* _Work instructions_
The lines to retype are the one with "b == 0) .yield" and all that follow it to the end of the entries below; copy them exactly and nothing else.

[Records excerpted from a collection]
-- ==== Sys2Proof/Decode.lean ====
section
/-! DEFINITION. Decoding of the three kinds of instruction word (R252 to R267), and the encoder beside it, both from
the field layouts of R254, R260 and R267 and the opcode maps of R257, R266 and R267. -/

namespace Sys2Proof

/-- Why a word names no instruction (R268 order 4, R267). -/
inductive DecodeError where
  | reservedMajor
  | reservedFn
  | reservedOpcode
  | nonzeroField
  | short
  deriving DecidableEq, Repr

/-- The instruction when its unused fields are zero (R257), else a refusal. -/
def need (c : Bool) (i : Instr) : Except DecodeError Instr :=
  if c then .ok i else .error .nonzeroField

/-- The a- or k-register number of a 6-bit field (R255). -/
def low5 (x : BitVec 6) : BitVec 5 := x.extractLsb' 0 5

/-- Bit 5 of a 6-bit field is clear, as an a- or k-register field needs (R255). -/
def clear5 (x : BitVec 6) : Bool := !x.getLsbD 5


/-- Major 0x00 (R257, R274): `fn` is bits 6:0 and `w` bit 7. -/
def decodeArith (d a b : BitVec 6) (fn : Nat) (w : Bool) : Except DecodeError Instr :=
  match fn with
  | 0 => .ok (.add d a b w)
  | 1 => .ok (.sub d a b w)
  | 2 => .ok (.mul d a b w)
  | 3 => .ok (.mulh d a b w)
  | 4 => .ok (.mulhn d a b w)
  | 5 => .ok (.div d a b w)
  | 6 => .ok (.divn d a b w)
  | 7 => .ok (.rem d a b w)
  | 8 => .ok (.remn d a b w)
  | 9 => .ok (.and_ d a b w)
  | 10 => .ok (.or_ d a b w)
  | 11 => .ok (.xor d a b w)
  | 12 => .ok (.andn d a b w)
  | 13 => .ok (.shl d a b w)
  | 14 => .ok (.shr d a b w)
  | 15 => .ok (.sar d a b w)
  | 16 => .ok (.rol d a b w)
  | 17 => .ok (.min d a b w)
  | 18 => .ok (.max d a b w)
  | 19 => .ok (.minn d a b w)
  | 20 => .ok (.maxn d a b w)
  | 21 => .ok (.slt d a b w)
  | 22 => .ok (.sltn d a b w)
  | 23 => .ok (.seq d a b w)
  | 24 => need (b == 0) (.popc d a w)
  | 25 => need (b == 0) (.clz d a w)
  | 26 => need (b == 0) (.ctz d a w)
  | 27 => need (b == 0) (.brev d a w)
  | _ => .error .reservedFn

/-- Major 0x0C (R277). -/
def decodeMask (d a b : BitVec 6) (fn : Nat) : Except DecodeError Instr :=
  match fn with
  | 0 => need (d == 0 && b == 0) (.emset a)
  | 1 => need (a == 0 && b == 0) (.emget d)
  | 2 => need (d == 0 && b == 0) (.emand a)
  | 3 => need (d == 0 && b == 0) (.emandn a)
  | 4 => need (d == 0 && b == 0) (.emor a)
  | _ => .error .reservedFn

/-- Major 0x0D (R278). -/
def decodeVector (d a b : BitVec 6) (fn : Nat) : Except DecodeError Instr :=
  match fn with
  | 0 => need (clear5 d && clear5 a && clear5 b) (.vaadd (low5 d) (low5 a) (low5 b))
  | 1 => need (clear5 d && clear5 a) (.vaadds (low5 d) (low5 a) b)
  | 2 => need (clear5 d && clear5 a && clear5 b) (.vasub (low5 d) (low5 a) (low5 b))
  | 3 => need (clear5 d && clear5 a) (.vamuls (low5 d) (low5 a) b)
  | 4 => need (clear5 d && clear5 a) (.vamads (low5 d) (low5 a) b)
  | 5 => need (clear5 d && clear5 a) (.vashls (low5 d) (low5 a) b)
  | 6 => need (clear5 d && clear5 a) (.vashrs (low5 d) (low5 a) b)
  | 7 => need (clear5 d && clear5 a) (.vaands (low5 d) (low5 a) b)
  | 8 => need (clear5 d) (.vaiota (low5 d) a b)
  | 9 => need (clear5 d && b == 0) (.vamovs (low5 d) a)
  | 10 => need (clear5 a) (.vaext d (low5 a) b)
  | 11 => need (clear5 d) (.vains (low5 d) a b)
  | 12 => need (clear5 a && clear5 b) (.valtm d (low5 a) (low5 b))
  | 13 => need (clear5 a && clear5 b) (.vaeqm d (low5 a) (low5 b))
  | _ => .error .reservedFn

/-- Major 0x29 (R350): `fn` is bits 3:0, `asp` bits 5:4, `rel` bit 6. -/
def decodeBarrier (d a b : BitVec 6) (fn : Nat) (asp : BitVec 2) (rel : Bool) : Except DecodeError Instr :=
  match fn with
  | 0 => need (d == 0 && !rel) (.binit asp a b)
  | 1 => .ok (.barrive rel asp d a b)
  | 2 => need (d == 0 && !rel) (.bexpect asp a b)
  | 3 => need (d == 0 && !rel) (.bwait asp a b)
  | 4 => need (!rel) (.btest asp d a b)
  | 5 => need (!rel) (.bstat asp d a b)
  | _ => .error .reservedFn

/-- Major 0x2A (R351). -/
def decodeOrder (d a b : BitVec 6) (fn : Nat) : Except DecodeError Instr :=
  match fn with
  | 0 => need (d == 0 && a == 0 && !b.getLsbD 3) (.fence (b.extractLsb' 4 2) (b.extractLsb' 0 3))
  | 1 => need (d == 0 && a == 0 && b == 0) .drainnt
  | 2 => need (d == 0 && b == 0) (.mon a)
  | 3 => need (d == 0 && a == 0 && b == 0) .mwait
  | _ => .error .reservedFn

/-- Major 0x31 (R361). -/
def decodeSystem (d a b : BitVec 6) (fn : Nat) : Except DecodeError Instr :=
  match fn with
  | 0 => need (d == 0 && a == 0 && b == 0) .yield
  | 1 => need (d == 0 && b == 0) (.trap a)
  | 2 => need (d == 0 && a == 0 && b == 0) .brk
  | 3 => need (a == 0) (.csrr d b)
  | 4 => need (d == 0) (.csrw a b)
  | 5 => need (d == 0 && a == 0 && b == 0) .tstop
  | _ => .error .reservedFn

/-- Major 0x38 (R364). -/
def decodeHandler (d a b : BitVec 6) (fn : Nat) : Except DecodeError Instr :=
  match fn with
  | 0 => if d == 0 && a == 0 && b == 0 then .ok .fret else need (d == 0 && a == 0 && b == 1) .fretSkip
  | 1 => need (a == 0 && b == 0) (.fmap d)
  | 2 => need (d == 0) (.femu a b)
  | 3 => need (d == 0 && a == 0 && b == 0) .fskip
  | 4 => need (d == 0) (.fpark a b)
  | 5 => .ok (.hcall d a b)
  | 6 => need (b == 0) (.rdfi d a)
  | _ => .error .reservedFn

* _Result of this exercise_
  | 0 => need (d == 0 && a == 0 && b == 0) .yield
  | 1 => need (d == 0 && b == 0) (.trap a)
  | 2 => need (d == 0 && a == 0 && b == 0) .brk
  | 3 => need (a == 0) (.csrr d b)
  | 4 => need (d == 0) (.csrw a b)
  | 5 => need (d == 0 && a == 0 && b == 0) .tstop
  | _ => .error .reservedFn

/-- Major 0x38 (R364). -/
def decodeHandler (d a b : BitVec 6) (fn : Nat) : Except DecodeError Instr :=
  match fn with
  | 0 => if d == 0 && a == 0 && b == 0 then .ok .fret else need (d == 0 && a == 0 && b == 1) .fretSkip
  | 1 => need (a == 0 && b == 0) (.fmap d)
  | 2 => need (d == 0) (.femu a b)
  | 3 => need (d == 0 && a == 0 && b == 0) .fskip
  | 4 => need (d == 0) (.fpark a b)
  | 5 => .ok (.hcall d a b)
  | 6 => need (b == 0) (.rdfi d a)
  | _ => .error .reservedFn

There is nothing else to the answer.